Academic and Industry Research
While research directly targeting AI-based DPIA verification is still scarce, there are valuable resources on conducting DPIAs for AI systems and integrating AI into DPIA processes:
- Fieldfisher’s guide outlines best practices for DPIAs in AI contexts and explains how AI technologies can support privacy compliance.
- Mansi’s blog explores AI-assisted methods in DPIA, such as automated classification, predictive risk analysis, monitoring, and documentation.
- The academic paper “Proposing a Data Privacy Impact Assessment (DPIA) Model for AI Projects under U.S. Privacy Regulations” (ResearchGate, 2025) proposes a DPIA framework tailored to AI projects, highlighting the need for structured, AI-integrated assessment models.
These sources build the foundation for evolving AI-enhanced DPIA tools and models that combine legal compliance with technical precision.
Challenges and Outlook
Currently, AI-based DPIA verification tools remain limited. They often function as compliance support tools rather than dedicated verification engines. However, they offer significant potential to improve DPIA processes in terms of efficiency, comprehensiveness, and objectivity. As research advances and regulatory demand increases, more sophisticated and transparent AI-driven DPIA tools are expected to emerge in the near future.
4. The Role and Effectiveness of Civic Monitoring
Citizen oversight is critical for effective privacy protection. The 2022 Future of Privacy Forum (FPF) report criticized the limits of consent-based frameworks and emphasized risk-based approaches and civic engagement (FPF, 2022). Studies in the ACM Digital Library support citizen-centered governance, especially in smart city contexts (DGOV, 2023).
In fact, the KakaoPay case was initiated by a citizen group’s report, which led to a police investigation—highlighting the power of civic monitoring (MLex, 2024).

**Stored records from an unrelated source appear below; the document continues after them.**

theorem startEffects_still {r : State} {t : Target} {s : State} (hs : Still r s) :
    Still r (startEffects t s) := by
  unfold startEffects
  repeat' first
    | with_reducible assumption | with_reducible apply powerLane_still | with_reducible apply prtWideStarting_still
    | with_reducible apply prtStarting_still | with_reducible apply tieStarting_still
    | with_reducible apply tieChanStarting_still | with_reducible apply fchStarting_still
    | with_reducible apply mcsStarting_still | with_reducible apply fenStarting_still | with_reducible apply dspStarting_still
    | with_reducible apply dspChanStarting_still | with_reducible apply bpmStarting_still
    | with_reducible apply swcStarting_still | with_reducible apply tmgStarting_still
    | with_reducible apply tmgChanStarting_still | split | dsimp only | intro _ _ _ | intro _ _ | intro _
    | (with_reducible refine Still.mk_over ?_ rfl rfl rfl rfl rfl)

theorem timOn_still {r : State} {s : State} (hs : Still r s) :
    Still r (timOn s) := by
  unfold timOn
  repeat' first
    | with_reducible assumption | with_reducible apply refreshSynce_still | split | dsimp only | intro _ _ _ | intro _ _
    | intro _ | (with_reducible refine Still.mk_over ?_ rfl rfl rfl rfl rfl)

theorem fltOn_still {r : State} {s : State} (hs : Still r s) :
    Still r (fltOn s) := by
  unfold fltOn
  repeat' first
    | with_reducible assumption | with_reducible apply foldOver_still | with_reducible apply takeEntries_still | split
    | dsimp only | intro _ _ _ | intro _ _ | intro _ | (with_reducible refine Still.mk_over ?_ rfl rfl rfl rfl rfl)

theorem trigFire_still {r : State} {k : Nat} {late : Bool} {s : State} (hs : Still r s) :
    Still r (trigFire k late s) := by
  unfold trigFire
  repeat' first
    | with_reducible assumption | with_reducible apply putTrig_still | with_reducible apply incX_still
    | with_reducible apply wrC_still | with_reducible apply raiseC_still | split | dsimp only | intro _ _ _ | intro _ _
    | intro _ | (with_reducible refine Still.mk_over ?_ rfl rfl rfl rfl rfl)

theorem trigOn_still {r : State} {k : Nat} {s : State} (hs : Still r s) :
    Still r (trigOn k s) := by
  unfold trigOn
  repeat' first
    | with_reducible assumption | with_reducible apply trigFire_still | with_reducible apply putTrig_still | split | dsimp only
    | intro _ _ _ | intro _ _ | intro _ | (with_reducible refine Still.mk_over ?_ rfl rfl rfl rfl rfl)

theorem onEffects_still {r : State} {t : Target} {s : State} (hs : Still r s) :
    Still r (onEffects t s) := by
  unfold onEffects
  repeat' first
    | with_reducible assumption | with_reducible apply refreshSynce_still | with_reducible apply enterSequence_still
    | with_reducible apply tieOn_still | with_reducible apply fltOn_still | with_reducible apply timOn_still
    | with_reducible apply trigOn_still | split | dsimp only | intro _ _ _ | intro _ _ | intro _
    | (with_reducible refine Still.mk_over ?_ rfl rfl rfl rfl rfl)

theorem putDest_still {r : State} {d : Nat} {x : Dest} {s : State} (hs : Still r s) :
    Still r (putDest d x s) := by
  unfold putDest
  repeat' first
    | with_reducible assumption | split | dsimp only | intro _ _ _ | intro _ _ | intro _
    | (with_reducible refine Still.mk_over ?_ rfl rfl rfl rfl rfl)

theorem modDest_still {r : State} {d : Nat} {f : Dest → Dest} {s : State} (hs : Still r s) :
    Still r (modDest d f s) := by
  unfold modDest
  repeat' first
    | with_reducible assumption | with_reducible apply putDest_still | split | dsimp only | intro _ _ _ | intro _ _ | intro _
    | (with_reducible refine Still.mk_over ?_ rfl rfl rfl rfl rfl)

theorem leaveEg_still {r : State} {i : Nat} {d : Nat} {s : State} (hs : Still r s) :
    Still r (leaveEg i d s) := by
  unfold leaveEg
  repeat' first
    | with_reducible assumption | with_reducible apply refreshActive_still | with_reducible apply modDest_still
    | with_reducible apply removeFrame_still | split | dsimp only | intro _ _ _ | intro _ _ | intro _
    | (with_reducible refine Still.mk_over ?_ rfl rfl rfl rfl rfl)

theorem freePortFrames_still {r : State} {p : Nat} {s : State} (hs : Still r s) :
    Still r (freePortFrames p s) := by
  unfold freePortFrames
  repeat' first
    | with_reducible assumption | with_reducible apply foldOver_still | with_reducible apply dropFrame_still
    | with_reducible apply portCount_still | with_reducible apply leaveEg_still | split | dsimp only | intro _ _ _ | intro _ _
    | intro _ | (with_reducible refine Still.mk_over ?_ rfl rfl rfl rfl rfl)

theorem linkGone_still {r : State} {p : Nat} {s : State} (hs : Still r s) :
    Still r (linkGone p s) := by
  unfold linkGone
  repeat' first
    | with_reducible assumption | with_reducible apply freePortFrames_still | with_reducible apply startLanes_still | split
    | dsimp only | intro _ _ _ | intro _ _ | intro _ | (with_reducible refine Still.mk_over ?_ rfl rfl rfl rfl rfl)

theorem laneLeaves_still {r : State} {l : Nat} {s : State} (hs : Still r s) :
    Still r (laneLeaves l s) := by
  unfold laneLeaves
  repeat' first
    | with_reducible assumption | with_reducible apply tieLanesLost_still | with_reducible apply linkGone_still
    | with_reducible apply wrC_still | with_reducible apply portDown_still | with_reducible apply refreshSynce_still
    | with_reducible apply setLane_still | with_reducible apply clearPass_still | with_reducible apply laneDown_still | split
    | dsimp only | intro _ _ _ | intro _ _ | intro _ | (with_reducible refine Still.mk_over ?_ rfl rfl rfl rfl rfl)

theorem timChanDraining_still {r : State} {c : Nat} {s : State} (hs : Still r s) :
    Still r (timChanDraining c s) := by
  unfold timChanDraining
  repeat' first
    | with_reducible assumption | with_reducible apply wrC_still | split | dsimp only
    | (with_reducible refine Still.mk_over ?_ rfl rfl rfl rfl rfl)

theorem drainEffects_still {r : State} {t : Target} {s : State} (hs : Still r s) :
    Still r (drainEffects t s) := by
  unfold drainEffects
  repeat' first
    | with_reducible assumption | with_reducible apply laneLeaves_still | with_reducible apply linkGone_still
    | with_reducible apply tieDraining_still | with_reducible apply writeBackAll_still | with_reducible apply refreshSynce_still
    | with_reducible apply timChanDraining_still | split | dsimp only | intro _ _ _ | intro _ _ | intro _
    | (with_reducible refine Still.mk_over ?_ rfl rfl rfl rfl rfl)

theorem fltForced_still {r : State} {s : State} (hs : Still r s) :
    Still r (fltForced s) := by
  unfold fltForced
  repeat' first
    | with_reducible assumption | with_reducible apply foldOver_still | with_reducible apply discardOp_still | split
    | dsimp only | intro _ _ _ | intro _ _ | intro _ | (with_reducible refine Still.mk_over ?_ rfl rfl rfl rfl rfl)

theorem dropParsing_still {r : State} {prof : Nat} {s : State} (hs : Still r s) :
    Still r (dropParsing prof s) := by
  unfold dropParsing
  repeat' first
    | with_reducible assumption | with_reducible apply foldOver_still | with_reducible apply raiseC_still
    | with_reducible apply count_still | with_reducible apply dropFrame_still | split | dsimp only | intro _ _ _ | intro _ _
    | intro _ | (with_reducible refine Still.mk_over ?_ rfl rfl rfl rfl rfl)

theorem buildExport_still {r : State} {b : Nat} {i : Nat} {reason : Nat} {r1 : List Byte} {s : State} (hs : Still r s) :
    Still r (buildExport b i reason r1 s) := by
  unfold buildExport
  repeat' first
    | with_reducible assumption | split | dsimp only | intro _ _ _ | intro _ _ | intro _
    | (with_reducible refine Still.mk_over ?_ rfl rfl rfl rfl rfl)

theorem dropLine_still {r : State} {i : Nat} {s : State} (hs : Still r s) :
    Still r (dropLine i s) := by
  unfold dropLine
  repeat' first
    | with_reducible assumption | with_reducible apply putCache_still | split | dsimp only | intro _ _ _ | intro _ _ | intro _
    | (with_reducible refine Still.mk_over ?_ rfl rfl rfl rfl rfl)

theorem putOvf_still {r : State} {e : Nat} {x : Nat} {s : State} (hs : Still r s) :
    Still r (putOvf e x s) := by
  unfold putOvf
  repeat' first
    | with_reducible assumption | with_reducible apply raise_still | split | dsimp only | intro _ _ _ | intro _ _ | intro _
    | (with_reducible refine Still.mk_over ?_ rfl rfl rfl rfl rfl)

theorem putPlace_still {r : State} {b : Nat} {p : Nat} {x : Nat} {s : State} (hs : Still r s) :
    Still r (putPlace b p x s) := by
  unfold putPlace
  repeat' first
    | with_reducible assumption | with_reducible apply hbmWrite_still | with_reducible apply putOvf_still | split | dsimp only
    | intro _ _ _ | intro _ _ | intro _ | (with_reducible refine Still.mk_over ?_ rfl rfl rfl rfl rfl)

theorem fltCount_still {r : State} {i : Nat} {s : State} (hs : Still r s) :
    Still r (fltCount i s) := by
  unfold fltCount
  repeat' first
    | with_reducible assumption | with_reducible apply count_still | split | dsimp only | intro _ _ _ | intro _ _ | intro _
    | (with_reducible refine Still.mk_over ?_ rfl rfl rfl rfl rfl)

theorem promote_still {r : State} {b : Nat} {p : Nat} {s : State} (hs : Still r s) :
    Still r (promote b p s) := by
  unfold promote
  repeat' first
    | with_reducible assumption | with_reducible apply putPlace_still | with_reducible apply fltCount_still
    | with_reducible apply putOvf_still | with_reducible apply modLine_still | split | dsimp only | intro _ _ _ | intro _ _
    | intro _ | (with_reducible refine Still.mk_over ?_ rfl rfl rfl rfl rfl)

theorem emptyPlace_still {r : State} {b : Nat} {p : Nat} {s : State} (hs : Still r s) :
    Still r (emptyPlace b p s) := by
  unfold emptyPlace
  repeat' first
    | with_reducible assumption | with_reducible apply putPlace_still | with_reducible apply promote_still | split | dsimp only
    | intro _ _ _ | intro _ _ | intro _ | (with_reducible refine Still.mk_over ?_ rfl rfl rfl rfl rfl)

theorem freeIndex_still {r : State} {i : Nat} {g : Nat} {s : State} (hs : Still r s) :
    Still r (freeIndex i g s) := by
  unfold freeIndex
  repeat' first
    | with_reducible assumption | with_reducible apply wr_still | split | dsimp only | intro _ _ _ | intro _ _ | intro _
    | (with_reducible refine Still.mk_over ?_ rfl rfl rfl rfl rfl)

theorem retireEnd_still {r : State} {b : Nat} {p : Nat} {i : Nat} {g : Nat} {s : State} (hs : Still r s) :
    Still r (retireEnd b p i g s) := by
  unfold retireEnd
  repeat' first
    | with_reducible assumption | with_reducible apply freeIndex_still | with_reducible apply emptyPlace_still
    | with_reducible apply dropLine_still | split | dsimp only | intro _ _ _ | intro _ _ | intro _
    | (with_reducible refine Still.mk_over ?_ rfl rfl rfl rfl rfl)

theorem retireCount_still {r : State} {reason : Nat} {s : State} (hs : Still r s) :
    Still r (retireCount reason s) := by
  unfold retireCount
  repeat' first
    | with_reducible assumption | with_reducible apply raise_still | with_reducible apply fltCount_still | split | dsimp only
    | intro _ _ _ | intro _ _ | intro _ | (with_reducible refine Still.mk_over ?_ rfl rfl rfl rfl rfl)

theorem retireWith_still {r : State} {b : Nat} {p : Nat} {i : Nat} {reason : Nat} {r1 : List Byte} {noExport : Bool} {s0 :
    State} (hs : Still r s0) :
    Still r (retireWith b p i reason r1 noExport s0) := by
  unfold retireWith
  repeat' first
    | with_reducible assumption | with_reducible apply retireCount_still | with_reducible apply retireEnd_still
    | with_reducible apply buildExport_still | with_reducible apply putPlace_still | with_reducible apply modLine_still
    | with_reducible apply hbmWrite_still | with_reducible apply raise_still | with_reducible apply fltCount_still | split
    | dsimp only | intro _ _ _ | intro _ _ | intro _ | (with_reducible refine Still.mk_over ?_ rfl rfl rfl rfl rfl)

theorem retire_still {r : State} {b : Nat} {p : Nat} {i : Nat} {reason : Nat} {noExport : Bool} {s : State} (hs : Still r s) :
    Still r (retire b p i reason noExport s) := by
  unfold retire
  repeat' first
    | with_reducible assumption | with_reducible apply retireWith_still | split | dsimp only | intro _ _ _ | intro _ _ | intro _
    | (with_reducible refine Still.mk_over ?_ rfl rfl rfl rfl rfl)

theorem sat1_still {r : State} {f : Fld} {s : State} (hs : Still r s) :
    Still r (sat1 f s) := by
  unfold sat1
  repeat' first
    | with_reducible assumption | with_reducible apply satX_still | split | dsimp only | intro _ _ _ | intro _ _ | intro _
    | (with_reducible refine Still.mk_over ?_ rfl rfl rfl rfl rfl)

theorem l2Stat_still {r : State} {k : Nat} {s : State} (hs : Still r s) :
    Still r (l2Stat k s) := by
  unfold l2Stat
  repeat' first
    | with_reducible assumption | with_reducible apply sat1_still | with_reducible apply satX_still | split | dsimp only
    | intro _ _ _ | intro _ _ | intro _ | (with_reducible refine Still.mk_over ?_ rfl rfl rfl rfl rfl)

theorem l2Answer_still {r : State} {c : Nat} {index : Nat} {result : Nat} {s : State} (hs : Still r s) :
    Still r (l2Answer c index result s) := by
  unfold l2Answer
  repeat' first
    | with_reducible assumption | with_reducible apply wrC_still | split | dsimp only | intro _ _ _ | intro _ _ | intro _
    | (with_reducible refine Still.mk_over ?_ rfl rfl rfl rfl rfl)

theorem l2Discard_still {r : State} {ch : L2Change} {s : State} (hs : Still r s) :
    Still r (l2Discard ch s) := by
  unfold l2Discard
  repeat' first
    | with_reducible assumption | with_reducible apply l2Answer_still | with_reducible apply l2Stat_still
    | with_reducible apply retire_still | split | dsimp only | intro _ _ _ | intro _ _ | intro _
    | (with_reducible refine Still.mk_over ?_ rfl rfl rfl rfl rfl)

5. Institutional Proposals for Data Democracy
The KakaoPay case exposed systemic vulnerabilities in data protection. Institutional reform combining AI verification and civic oversight is essential:
Introduce AI-Based DPIA Verification
- Led by the PIPC, use AI tools to verify the objectivity of DPIA reports.
Mandate DPIA Transparency
- Require public summaries of DPIAs and establish independent review committees including experts and citizens.
Establish a Right to Data Location APIs
- Expand PIPA Article 18 (Data Portability Rights) to mandate APIs that track data storage and movement paths.
Strengthen Explanations for Automated Decisions
- Mandate clear explanations for decisions like NSF scores and impose penalties for non-compliance.
Institutionalize Public Citizen Auditing Teams
- Legalize citizen-led audits involving civil society, academia, and professionals to inspect data processing practices.
Democratize the PIPA Revision Process
- Mandate public hearings and formal inclusion of consumer advocacy groups in legislative procedures.
Conclusion
The 2025 KakaoPay case laid bare the limits of formal consent and self-regulation. Though PIPA is a strong framework, without oversight and civic engagement, it remains hollow. AI-powered DPIA verification tools offer a technological solution for transparency and objectivity, while civic monitoring is the social engine that sustains it. It is time to open the gates of corporate data control and realize data democracy through collaboration between citizens and experts.